Goal of the exercise :: Search the entries below for "that", and copy each line where it appears.

Provided data ::
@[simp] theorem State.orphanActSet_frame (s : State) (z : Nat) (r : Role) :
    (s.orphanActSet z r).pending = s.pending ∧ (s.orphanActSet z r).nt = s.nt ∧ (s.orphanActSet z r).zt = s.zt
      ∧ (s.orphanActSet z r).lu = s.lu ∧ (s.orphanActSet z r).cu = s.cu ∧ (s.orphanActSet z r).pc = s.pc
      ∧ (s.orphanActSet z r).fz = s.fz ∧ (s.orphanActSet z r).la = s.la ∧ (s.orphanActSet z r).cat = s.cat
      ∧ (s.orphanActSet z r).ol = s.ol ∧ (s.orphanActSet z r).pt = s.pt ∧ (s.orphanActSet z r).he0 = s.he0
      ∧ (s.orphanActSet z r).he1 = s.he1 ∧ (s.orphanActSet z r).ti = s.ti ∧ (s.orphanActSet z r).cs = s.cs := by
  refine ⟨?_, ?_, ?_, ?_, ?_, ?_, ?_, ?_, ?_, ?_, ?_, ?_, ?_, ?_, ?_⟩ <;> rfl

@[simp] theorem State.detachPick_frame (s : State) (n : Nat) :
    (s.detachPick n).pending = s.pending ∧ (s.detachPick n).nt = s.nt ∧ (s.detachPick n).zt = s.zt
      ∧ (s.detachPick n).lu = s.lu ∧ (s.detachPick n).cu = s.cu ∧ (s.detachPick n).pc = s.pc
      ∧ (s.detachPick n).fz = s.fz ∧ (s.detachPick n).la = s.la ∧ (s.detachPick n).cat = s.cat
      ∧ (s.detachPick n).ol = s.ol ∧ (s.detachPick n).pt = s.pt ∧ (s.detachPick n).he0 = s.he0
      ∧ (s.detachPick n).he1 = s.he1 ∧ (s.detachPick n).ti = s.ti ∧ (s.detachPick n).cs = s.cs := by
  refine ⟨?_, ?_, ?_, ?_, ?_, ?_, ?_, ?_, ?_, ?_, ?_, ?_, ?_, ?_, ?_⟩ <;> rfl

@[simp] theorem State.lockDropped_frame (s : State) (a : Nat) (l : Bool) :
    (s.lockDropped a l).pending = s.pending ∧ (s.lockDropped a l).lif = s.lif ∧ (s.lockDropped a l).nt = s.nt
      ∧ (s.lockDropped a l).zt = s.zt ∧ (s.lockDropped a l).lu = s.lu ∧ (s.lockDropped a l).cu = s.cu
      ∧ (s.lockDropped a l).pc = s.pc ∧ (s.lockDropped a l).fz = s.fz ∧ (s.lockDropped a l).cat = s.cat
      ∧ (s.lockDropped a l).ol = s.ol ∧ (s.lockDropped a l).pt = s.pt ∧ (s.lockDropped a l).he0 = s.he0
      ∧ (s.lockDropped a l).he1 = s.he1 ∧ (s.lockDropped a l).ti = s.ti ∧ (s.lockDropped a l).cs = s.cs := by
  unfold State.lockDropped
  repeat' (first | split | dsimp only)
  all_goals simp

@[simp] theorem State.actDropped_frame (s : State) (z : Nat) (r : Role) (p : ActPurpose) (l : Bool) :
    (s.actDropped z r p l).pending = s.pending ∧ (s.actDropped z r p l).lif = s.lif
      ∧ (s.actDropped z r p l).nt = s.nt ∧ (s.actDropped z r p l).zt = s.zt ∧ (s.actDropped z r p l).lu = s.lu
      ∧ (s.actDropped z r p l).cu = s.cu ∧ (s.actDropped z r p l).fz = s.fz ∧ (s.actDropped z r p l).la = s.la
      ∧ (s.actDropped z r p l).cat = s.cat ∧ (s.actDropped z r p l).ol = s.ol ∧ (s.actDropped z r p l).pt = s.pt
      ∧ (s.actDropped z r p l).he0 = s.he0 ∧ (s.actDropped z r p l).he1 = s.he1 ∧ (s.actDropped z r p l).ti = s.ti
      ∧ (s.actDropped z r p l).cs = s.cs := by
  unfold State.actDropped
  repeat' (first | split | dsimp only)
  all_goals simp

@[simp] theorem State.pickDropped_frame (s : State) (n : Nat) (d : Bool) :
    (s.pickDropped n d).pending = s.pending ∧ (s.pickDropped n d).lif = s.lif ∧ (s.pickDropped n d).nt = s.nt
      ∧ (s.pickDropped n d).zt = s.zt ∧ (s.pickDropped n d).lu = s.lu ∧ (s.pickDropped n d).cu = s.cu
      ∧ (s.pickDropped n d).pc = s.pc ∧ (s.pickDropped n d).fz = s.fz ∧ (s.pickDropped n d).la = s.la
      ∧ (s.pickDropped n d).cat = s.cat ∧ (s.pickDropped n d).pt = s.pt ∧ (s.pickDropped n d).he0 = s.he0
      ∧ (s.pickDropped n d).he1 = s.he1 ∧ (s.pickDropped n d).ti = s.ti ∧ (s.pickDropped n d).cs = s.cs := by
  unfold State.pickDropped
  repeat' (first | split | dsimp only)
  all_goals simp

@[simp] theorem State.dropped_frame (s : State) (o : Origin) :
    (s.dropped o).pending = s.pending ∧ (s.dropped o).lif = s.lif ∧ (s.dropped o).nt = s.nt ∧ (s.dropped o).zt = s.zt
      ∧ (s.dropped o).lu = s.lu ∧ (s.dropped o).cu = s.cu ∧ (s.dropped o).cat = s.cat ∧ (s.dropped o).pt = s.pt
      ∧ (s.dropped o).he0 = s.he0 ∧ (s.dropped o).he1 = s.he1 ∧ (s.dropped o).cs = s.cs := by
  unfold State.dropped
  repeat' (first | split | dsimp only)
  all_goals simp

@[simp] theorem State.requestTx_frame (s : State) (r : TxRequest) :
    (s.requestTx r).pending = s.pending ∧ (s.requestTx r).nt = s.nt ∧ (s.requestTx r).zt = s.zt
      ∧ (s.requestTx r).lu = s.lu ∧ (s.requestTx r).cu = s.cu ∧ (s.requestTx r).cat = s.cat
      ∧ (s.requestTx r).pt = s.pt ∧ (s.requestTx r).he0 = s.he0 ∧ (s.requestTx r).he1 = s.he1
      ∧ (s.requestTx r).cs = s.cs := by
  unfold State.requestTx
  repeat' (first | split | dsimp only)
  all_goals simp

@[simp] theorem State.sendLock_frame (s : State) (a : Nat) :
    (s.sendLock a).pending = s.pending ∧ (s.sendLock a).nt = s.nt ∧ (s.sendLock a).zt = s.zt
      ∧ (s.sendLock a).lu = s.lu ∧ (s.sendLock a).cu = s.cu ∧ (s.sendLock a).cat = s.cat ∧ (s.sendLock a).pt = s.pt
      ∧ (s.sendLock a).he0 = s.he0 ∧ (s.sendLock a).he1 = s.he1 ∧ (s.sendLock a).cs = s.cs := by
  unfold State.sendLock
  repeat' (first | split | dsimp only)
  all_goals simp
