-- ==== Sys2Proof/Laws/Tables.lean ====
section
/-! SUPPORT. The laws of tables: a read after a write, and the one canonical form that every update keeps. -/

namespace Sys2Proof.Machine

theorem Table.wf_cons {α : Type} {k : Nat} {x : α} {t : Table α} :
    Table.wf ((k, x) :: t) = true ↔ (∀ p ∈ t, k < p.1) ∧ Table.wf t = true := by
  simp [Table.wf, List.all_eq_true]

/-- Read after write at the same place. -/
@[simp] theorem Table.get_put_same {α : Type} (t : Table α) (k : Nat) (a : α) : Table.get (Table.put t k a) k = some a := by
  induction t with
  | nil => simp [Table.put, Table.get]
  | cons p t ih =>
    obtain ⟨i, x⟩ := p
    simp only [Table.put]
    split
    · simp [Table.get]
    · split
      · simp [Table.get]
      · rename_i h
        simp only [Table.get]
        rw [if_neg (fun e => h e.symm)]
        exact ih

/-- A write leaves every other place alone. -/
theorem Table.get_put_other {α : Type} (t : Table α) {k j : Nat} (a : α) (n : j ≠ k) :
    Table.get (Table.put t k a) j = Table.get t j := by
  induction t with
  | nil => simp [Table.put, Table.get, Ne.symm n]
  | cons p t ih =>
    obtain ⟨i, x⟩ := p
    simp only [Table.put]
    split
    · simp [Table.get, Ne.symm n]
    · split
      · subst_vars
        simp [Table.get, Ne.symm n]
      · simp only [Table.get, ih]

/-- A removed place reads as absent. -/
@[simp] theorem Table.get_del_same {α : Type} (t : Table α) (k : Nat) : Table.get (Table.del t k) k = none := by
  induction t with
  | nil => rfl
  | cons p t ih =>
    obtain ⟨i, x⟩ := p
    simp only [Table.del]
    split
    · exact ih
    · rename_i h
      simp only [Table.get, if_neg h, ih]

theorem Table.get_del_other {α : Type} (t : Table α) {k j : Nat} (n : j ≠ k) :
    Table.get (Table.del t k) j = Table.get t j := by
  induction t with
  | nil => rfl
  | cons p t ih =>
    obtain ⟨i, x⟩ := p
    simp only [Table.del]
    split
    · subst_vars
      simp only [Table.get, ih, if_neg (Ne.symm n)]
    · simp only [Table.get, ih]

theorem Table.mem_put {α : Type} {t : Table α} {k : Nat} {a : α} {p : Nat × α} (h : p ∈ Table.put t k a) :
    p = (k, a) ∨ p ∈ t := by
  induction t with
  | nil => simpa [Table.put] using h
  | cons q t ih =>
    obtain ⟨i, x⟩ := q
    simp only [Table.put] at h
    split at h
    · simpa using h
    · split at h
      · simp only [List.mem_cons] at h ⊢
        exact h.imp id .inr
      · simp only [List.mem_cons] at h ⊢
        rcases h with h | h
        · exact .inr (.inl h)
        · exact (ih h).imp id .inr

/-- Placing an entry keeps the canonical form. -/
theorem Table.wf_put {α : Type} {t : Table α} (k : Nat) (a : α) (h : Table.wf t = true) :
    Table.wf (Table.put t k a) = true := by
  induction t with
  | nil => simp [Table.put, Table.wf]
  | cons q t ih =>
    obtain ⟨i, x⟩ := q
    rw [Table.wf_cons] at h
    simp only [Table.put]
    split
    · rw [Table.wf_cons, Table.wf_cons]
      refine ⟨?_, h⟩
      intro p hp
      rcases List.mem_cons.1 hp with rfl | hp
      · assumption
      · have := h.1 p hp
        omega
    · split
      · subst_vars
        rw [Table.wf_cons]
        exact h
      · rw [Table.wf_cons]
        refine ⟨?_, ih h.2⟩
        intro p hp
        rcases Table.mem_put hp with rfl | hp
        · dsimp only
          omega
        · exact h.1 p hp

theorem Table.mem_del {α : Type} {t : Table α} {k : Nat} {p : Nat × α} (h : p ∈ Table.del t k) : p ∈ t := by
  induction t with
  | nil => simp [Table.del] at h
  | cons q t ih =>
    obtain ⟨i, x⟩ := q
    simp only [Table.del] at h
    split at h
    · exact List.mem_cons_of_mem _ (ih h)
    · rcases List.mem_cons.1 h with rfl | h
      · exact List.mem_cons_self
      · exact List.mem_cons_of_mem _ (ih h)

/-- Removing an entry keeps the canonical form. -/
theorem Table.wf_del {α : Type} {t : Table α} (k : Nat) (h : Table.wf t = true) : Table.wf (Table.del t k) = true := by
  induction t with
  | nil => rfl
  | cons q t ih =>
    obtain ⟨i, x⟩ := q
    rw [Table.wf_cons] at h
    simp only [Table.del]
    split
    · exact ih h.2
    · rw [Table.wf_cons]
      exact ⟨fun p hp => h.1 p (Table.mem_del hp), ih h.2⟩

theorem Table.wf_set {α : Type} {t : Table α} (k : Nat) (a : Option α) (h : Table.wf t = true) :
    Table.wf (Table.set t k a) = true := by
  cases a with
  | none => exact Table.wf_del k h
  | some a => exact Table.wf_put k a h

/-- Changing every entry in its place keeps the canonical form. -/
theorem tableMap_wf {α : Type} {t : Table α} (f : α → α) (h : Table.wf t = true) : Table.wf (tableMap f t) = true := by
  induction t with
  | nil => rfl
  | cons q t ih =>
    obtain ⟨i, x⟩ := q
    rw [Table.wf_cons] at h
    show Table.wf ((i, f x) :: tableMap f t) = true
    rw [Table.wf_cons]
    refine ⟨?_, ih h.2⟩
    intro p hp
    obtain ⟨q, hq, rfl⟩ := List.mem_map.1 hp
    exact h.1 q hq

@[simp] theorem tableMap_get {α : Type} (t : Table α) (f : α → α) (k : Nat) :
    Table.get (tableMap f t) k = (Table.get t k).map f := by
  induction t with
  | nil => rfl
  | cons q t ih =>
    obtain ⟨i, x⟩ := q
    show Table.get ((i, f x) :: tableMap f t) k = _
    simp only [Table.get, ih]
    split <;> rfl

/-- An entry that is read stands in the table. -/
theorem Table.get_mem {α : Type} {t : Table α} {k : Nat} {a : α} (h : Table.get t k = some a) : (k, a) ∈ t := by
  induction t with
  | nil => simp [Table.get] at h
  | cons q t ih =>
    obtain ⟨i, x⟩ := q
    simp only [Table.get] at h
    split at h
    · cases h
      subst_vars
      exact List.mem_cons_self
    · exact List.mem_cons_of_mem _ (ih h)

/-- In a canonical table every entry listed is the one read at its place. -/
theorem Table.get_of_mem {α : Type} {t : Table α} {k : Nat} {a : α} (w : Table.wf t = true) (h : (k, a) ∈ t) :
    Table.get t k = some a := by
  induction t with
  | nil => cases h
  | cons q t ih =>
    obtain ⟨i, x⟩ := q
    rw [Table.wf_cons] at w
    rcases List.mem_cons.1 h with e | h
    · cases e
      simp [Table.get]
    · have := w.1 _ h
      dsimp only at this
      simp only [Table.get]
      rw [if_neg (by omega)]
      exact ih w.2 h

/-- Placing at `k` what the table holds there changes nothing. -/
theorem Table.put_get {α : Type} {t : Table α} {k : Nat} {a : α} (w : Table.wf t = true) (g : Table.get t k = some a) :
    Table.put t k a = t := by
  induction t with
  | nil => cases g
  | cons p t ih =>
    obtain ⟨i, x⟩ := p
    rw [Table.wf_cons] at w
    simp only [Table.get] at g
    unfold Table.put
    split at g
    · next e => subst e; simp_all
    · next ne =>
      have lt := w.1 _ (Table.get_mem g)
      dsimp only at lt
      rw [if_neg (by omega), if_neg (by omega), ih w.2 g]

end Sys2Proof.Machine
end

Completed task ::
/-! SUPPORT. The laws of tables: a read after a write, and the one canonical form that every update keeps. -/
/-- An entry that is read stands in the table. -/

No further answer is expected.